Dataset entries:

-- ==== Sys2Proof/Certificates/Slice0/Obligations.lean ====
section
/-! DEFINITION. The statements for the provers. A state is written ⟨d, nv, q⟩: the device, the fuses and flash, the waiting commands.
Where a statement says that a command becomes ⟨d', nv, q⟩, the fuses, the flash and the queue stay as they were, and everything that
d' does not name stays as it was in d. -/

section
open Sys2Proof Sys2Proof.Machine

/-! ### The whole block -/

/-- A step of a state with command c at the front of its queue is exec of c on that state with the queue's rest. -/
def Obligations.StepRunsFront : Prop :=
  ∀ (s : State) (c : Instr), step { s with pending := c :: s.pending } = exec c s

/-- On an empty queue the block idles: the state stays as it is (notes/assumptions/2.md, the model's choice). -/
def Obligations.EmptyQueueIdles : Prop := ∀ s : State, s.pending = [] → step s = .next s

/-- Every command completes at every state: it answers a next state, never a fault or a refusal, and takes nothing from the queue and
adds nothing to it. -/
def Obligations.EveryCommandCompletes : Prop :=
  ∀ (c : Instr) (s : State), ∃ t, exec c s = .next t ∧ t.pending = s.pending

/-- Over every step, blown fuses stay blown: seal, retire, DBG_KILL, the key hash, the security count, every slot's WRITTEN and REVOKE
fuse. -/
def Obligations.FusesNeverReturn : Prop := ∀ s t : State, step s = .next t → s.nv.Later t.nv

/-- R7: the lifecycle state does not return from SEALED to OPEN, nor from RETIRED to any other state, over any step. -/
def Obligations.LifecycleMovesForward : Prop :=
  ∀ s t : State, step s = .next t →
    (s.nv.life = 1 → t.nv.life ≠ 0) ∧ (s.nv.life = 2 → t.nv.life = 2)

/-- The non-volatile stores keep their form over every step. -/
def Obligations.StoresKeepForm : Prop := ∀ s t : State, s.nv.Inv → step s = .next t → t.nv.Inv

/-- The non-volatile stores have their form at reset. -/
def Obligations.StoresFormAtReset : Prop := State.reset.nv.Inv

/-- What reset leaves: PD0 and PD1 on and every other domain off, MT not loaded, the link down, no command waiting, no session, no
root, OPEN, every register reading as the register maps give it, and WAKE_REC reading 7 (16 register map). -/
def Obligations.ResetState : Prop :=
  (∀ k, State.reset.dev.domOn k = decide (k = 0 ∨ k = 1)) ∧ State.reset.dev.mt.loaded = false ∧
  State.reset.dev.flag R.HL_LINK_UP = false ∧ State.reset.pending = [] ∧ State.reset.dev.stg = none ∧
  State.reset.dev.root.root = none ∧ State.reset.nv.life = 0 ∧ (∀ o, State.reset.dev.reg o = regReset o) ∧
  State.reset.dev.reg R.PWR_WAKE_REC = 7

/-- R24: an access to a register whose power domain is off completes: a command that writes it has no effect but one more in
PWR_OFFACC_CNT, and a read returns 0 and counts the same. An access that BAR0 does not accept (not of 4 bytes on a 4-byte boundary)
reaches no register and is counted in HL_BAD_ACCESS_CNT only, whatever domain is on. -/
def Obligations.OffDomainAccesses : Prop :=
  (∀ (c : Instr) (off : Nat) (d : Dev) (nv : Nv) (q : List Instr),
    writtenReg c = some off → d.domOn (domOf off) = false →
    exec c ⟨d, nv, q⟩ = .next ⟨d.count R.PWR_OFFACC_CNT, nv, q⟩) ∧
  (∀ (d : Dev) (nv : Nv) (off : Nat), d.domOn (domOf off) = false → busRead d nv off = (0, d.count R.PWR_OFFACC_CNT)) ∧
  (∀ (d : Dev) (off : BitVec 20) (size : Nat) (wr : Bool), (size ≠ 4 ∨ off.toNat % 4 ≠ 0) →
    Becomes (.badAccess off size wr) d (d.count R.HL_BAD_ACCESS_CNT)) ∧
  (∀ (d : Dev) (off k : Nat), k = R.PWR_OFFACC_CNT ∨ k = R.HL_BAD_ACCESS_CNT →
    ((d.count k).reg k).toNat = min ((d.reg k).toNat + 1) (2 ^ 32 - 1) ∧ (off ≠ k → (d.count k).reg off = d.reg off))

/-- What a register read returns does not depend on the keys in the slots, on the tokens' keys, nor on which root there is. -/
def Obligations.ReadsShowNoKeys : Prop :=
  ∀ (d : Dev) (nv : Nv) (off : Nat) (keys tokens : Sparse (List Byte)) (root : BitVec 256),
    (busRead (d.otherSecrets keys tokens root) nv off).1 = (busRead d nv off).1

/-! ### Registers and host memory -/

/-- A write by access codes (00 R13): bits of code RW take the written value, bits of code W1C clear where 1 is written, every other bit
stays; a counter clears; every other register stays. -/
def Obligations.AccessCodes : Prop :=
  ∀ (d : Dev) (off : Nat) (v : Word) (r : RegRow), regRow off = some r →
    (∀ o, o ≠ off → (d.writeByCode off v).reg o = d.reg o) ∧
    (r.cnt = true → (d.writeByCode off v).reg off = 0) ∧
    (r.cnt = false → ∀ i, i < 32 → ((d.writeByCode off v).reg off).getLsbD i =
      (!(r.w1c.testBit i && v.getLsbD i) && (if r.rw.testBit i then v.getLsbD i else (d.reg off).getLsbD i)))

/-- Bytes that the module writes to host memory read back, and every other byte stays, for a region that does not pass the end of the
64-bit space. -/
def Obligations.HostMemoryWrites : Prop :=
  ∀ (l : List Byte) (d : Dev) (a i : Nat), a + l.length ≤ 2 ^ 64 →
    (d.memWrite a l).memByte i = if a ≤ i ∧ i < a + l.length then l.getD (i - a) 0 else d.memByte i

/-- REGISTER_WRITE: of a BAR0 offset it is the register bus's write of that 4-byte register; of a word of BAR2 it sets that word of the
MSI-X table, which then reads as written, and no other word, and beyond the table nothing; of the MSI-X control it sets the enable and the
mask bits; of another register of configuration space it writes that register, and the largest payload and the largest read request
stay codes that R43 lists (places PRESUMED as PCIe gives them: notes/assumptions/13.md). -/
def Obligations.RegisterWriteCompletes : Prop :=
  (∀ (d : Dev) (nv : Nv) (q : List Instr) (off : BitVec 20) (v : Word), off.toNat % 4 = 0 →
    exec (.registerWrite (.bar0 off) v) ⟨d, nv, q⟩ = .next ⟨(busWrite d nv off.toNat v).1, (busWrite d nv off.toNat v).2, q⟩) ∧
  (∀ (d : Dev) (off : BitVec 13) (v : Word), off.toNat % 4 = 0 →
    (0x400 ≤ off.toNat → Becomes (.registerWrite (.bar2 off) v) d d) ∧
    (off.toNat < 0x400 →
      ∃ d', Becomes (.registerWrite (.bar2 off) v) d d' ∧ d'.bar2Read off.toNat = v ∧
        (∀ o, o < 0x400 → o % 4 = 0 → o ≠ off.toNat → d'.bar2Read o = d.bar2Read o) ∧
        d' = { d with hl := { d.hl with msixTab := d'.hl.msixTab } })) ∧
  (∀ (d : Dev) (r : CfgReg) (v : Word),
    Becomes (.registerWrite (.cfg r) v) d { d with hl := { d.hl with cfg := d.hl.cfg.write r v } } ∧
    (d.hl.cfg.mps ≤ 1 → (d.hl.cfg.write r v).mps ≤ 1) ∧ (d.hl.cfg.mrrs ≤ 2 → (d.hl.cfg.write r v).mrrs ≤ 2)) ∧
  (∀ (d : Dev) (nv : Nv) (q : List Instr) (v : Word),
    exec (.registerWrite .msixControl v) ⟨d, nv, q⟩ =
      .next ⟨{ d with hl := { d.hl with msixEn := v.getLsbD 31, msixMask := v.getLsbD 30 } }, nv, q⟩)
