-- ==== Sys2Proof/Tests/Slice0.lean ====
section
/-! SUPPORT. Tests. First the checks of WellFormed, each with a command that it refuses; then single steps, their values worked out by
hand from the spec; then, for each statement with hypotheses, states and operands that meet them, one entry of the list for each clause. -/

namespace Sys2Proof.Slice0Tests
open Sys2Proof Sys2Proof.Machine
set_option Elab.async false

/-! ### Helpers -/

/-- Every entry holds. -/
def allMet (l : List Bool) : Bool := l.all id

/-- The device with every domain on, the clocks running, MT loaded and at 1,000 s, and the link up. -/
def on : Dev :=
  let d := State.reset.dev
  ({ d with
    mt := { d.mt with now := 4000000000000, prev := 3999999999960, loaded := true, refOk := true },
    hl := { d.hl with bme := true, msixEn := true, msixMask := false },
    pwr := { d.pwr with on := 0x3FFF, good := 0x3FFF, pll := true, xtal := true, park := .run } }).setFlag R.HL_LINK_UP true

/-- That device with a schedule that is ready. -/
def ready : Dev := (on.setFlag R.SCH_STAT_READY true).setFlag R.MT_STATE_READY true

/-- A completion owed to SQ 0 and CQ 0. -/
def owed : CplRef := { id := 0, sq := 0, cq := 0, epoch := 0, notify := false, cookie := 0 }

/-- An accepted descriptor of which the bits of w stand from bit 0 up. -/
def taken (w : Nat) : AccDesc := { ref := owed, word := BitVec.ofNat 256 w, addr := 0 }

/-- A device to which a descriptor is handed. -/
def handed (d : Dev) (w : Nat) : Dev := { d with hl := { d.hl with handed := [taken w] } }

/-- The descriptor is the next one of its type. -/
def nextIs (d : Dev) (w : Nat) (ty : Nat) : Bool := decide ((d.nextDesc fun x => descType x == ty) = some (taken w))

/-- A schedule entry of an action that is due now. -/
def due (action target : Nat) (st : EntSt) : Entry :=
  { ins := 1, fire := on.now, final := on.now, action := action, target := target, arg := 0, prio := 0, policy := 0,
    maxLate := 0, group := 0, src := .host owed 0, imm := false, rsv := false, st := st, win := true, refetched := false,
    doomed := false, clu := false, late := 0 }

/-- A device whose schedule holds one entry. -/
def hold (d : Dev) (e : Entry) : Dev := { d with sch := { d.sch with ents := [e] } }

/-! ### Hypotheses met: host link -/

theorem test_empty_queue_met : State.reset.pending = [] := rfl

/-- A state of the block with other stores. -/
def withNv (n : Nv) : State := { State.reset with nv := n }

theorem test_fuses_met :
    step (withNv { State.reset.nv with sealFuse := true, revoked := 1 }) =
      .next (withNv { State.reset.nv with sealFuse := true, revoked := 1 }) := rfl

theorem test_lifecycle_met : allMet [
    decide (({ State.reset.nv with sealFuse := true } : Nv).life = 1),
    decide (({ State.reset.nv with retireFuse := true } : Nv).life = 2)] = true := by decide +kernel

theorem test_stores_form_met : ({ State.reset.nv with journal := 4, active := [(5, 0)] } : Nv).Inv :=
  ⟨by decide, by decide, by decide, by decide, by decide, by decide⟩

theorem test_off_domain_met : allMet [
    decide (writtenReg (.chCmdOn 5 1) = some (R.CH_CMD 5)), !State.reset.dev.domOn (domOf (R.CH_CMD 5)),
    decide (writtenReg (.registerWrite (.bar0 0x60004) 1) = some 0x60004), !State.reset.dev.domOn (domOf 0x60004),
    decide ((4 ≠ 4 ∨ (0x00002 : Nat) % 4 ≠ 0)), decide ((3 : Nat) ≠ 4 ∨ (0x00004 : Nat) % 4 ≠ 0)] = true := by
  decide +kernel

theorem test_access_codes_met : allMet [
    (regRow R.HL_BAD_ACCESS_CNT).any (·.cnt), (regRow R.HL_RING_CTRL).any (!·.cnt)] = true := by decide +kernel

theorem test_host_memory_met : allMet [
    decide ((2 ^ 64 - 2) + ([1#8, 2#8] : List Byte).length ≤ 2 ^ 64), decide (0 + ([] : List Byte).length ≤ 2 ^ 64)] = true := by
  decide +kernel

theorem test_register_write_met : allMet [
    decide (((0x10008 : BitVec 20)).toNat % 4 = 0), decide ((0x3FC#13).toNat % 4 = 0 ∧ (0x3FC#13).toNat < 0x400),
    decide ((0x400#13).toNat % 4 = 0 ∧ 0x400 ≤ (0x400#13).toNat), decide (on.hl.cfg.mps ≤ 1 ∧ on.hl.cfg.mrrs ≤ 2)] = true := by
  decide +kernel

theorem test_ring_commands_met : allMet [
    (let d := (on.setFlag (R.HL_SQ_CFG_EN 63) true).setFld (R.HL_SQ_CFG_SIZE_LOG2 63) 4
     d.domOn 8 && d.flag (R.HL_SQ_CFG_EN 63) && decide (bitsOf 15#32 0 12 < d.sqSize 63)),
    (let d := ((on.setFlag (R.HL_CQ_CFG_EN 63) true).setFld (R.HL_CQ_CFG_SIZE_LOG2 63) 4).setFld (R.HL_CQ_TAIL_INDEX 63) 15
     d.domOn 8 && d.flag (R.HL_CQ_CFG_EN 63) && decide (bitsOf 15#32 0 12 < d.cqSize 63) &&
       decide ((bitsOf 15#32 0 12 + d.cqSize 63 - d.fld (R.HL_CQ_HEAD_INDEX 63)) % d.cqSize 63 ≤
         (d.fld (R.HL_CQ_TAIL_INDEX 63) + d.cqSize 63 - d.fld (R.HL_CQ_HEAD_INDEX 63)) % d.cqSize 63)),
    on.domOn 8 && !on.flag (R.HL_SQ_CFG_EN 0) && (1#32).getLsbD 0,
    (let d := on.setFlag (R.HL_SQ_CFG_EN 0) true; d.domOn 8 && d.flag (R.HL_SQ_CFG_EN 0) && !(0#32).getLsbD 0),
    on.domOn 8 && !on.flag (R.HL_CQ_CFG_EN 0) && (1#32).getLsbD 0,
    (let d := on.setFlag (R.HL_CQ_CFG_EN 0) true; d.domOn 8 && d.flag (R.HL_CQ_CFG_EN 0) && !(0#32).getLsbD 0)] = true := by
  decide +kernel
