-- ==== Sys2Proof/Word.lean ====
section
/-! DEFINITION. Sys2Proof/Word.lean: the value types of 00_scope.md section 6. -/

namespace Sys2Proof

/-- An 8-bit unsigned value (00_scope.md section 6, `Byte`). -/
abbrev Byte := BitVec 8

/-- A finite sequence of bytes (00_scope.md section 6, `ByteStr`). -/
abbrev ByteStr := List Byte

/-- A finite sequence of bits, first bit first (00_scope.md section 6, `BitStr`; R11: true is 1). -/
abbrev BitStr := List Bool

end Sys2Proof
end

Work required: In the data above, start at the line that has "### Helpers -/", stop after the line that has "def ready : Dev", and print every line in between exactly as it stands.

Problem solution:
/-! ### Helpers -/

/-- Every entry holds. -/
def allMet (l : List Bool) : Bool := l.all id

/-- The device with every domain on, the clocks running, MT loaded and at 1,000 s, and the link up. -/
def on : Dev :=
  let d := State.reset.dev
  ({ d with
    mt := { d.mt with now := 4000000000000, prev := 3999999999960, loaded := true, refOk := true },
    hl := { d.hl with bme := true, msixEn := true, msixMask := false },
    pwr := { d.pwr with on := 0x3FFF, good := 0x3FFF, pll := true, xtal := true, park := .run } }).setFlag R.HL_LINK_UP true

/-- That device with a schedule that is ready. -/
def ready : Dev := (on.setFlag R.SCH_STAT_READY true).setFlag R.MT_STATE_READY true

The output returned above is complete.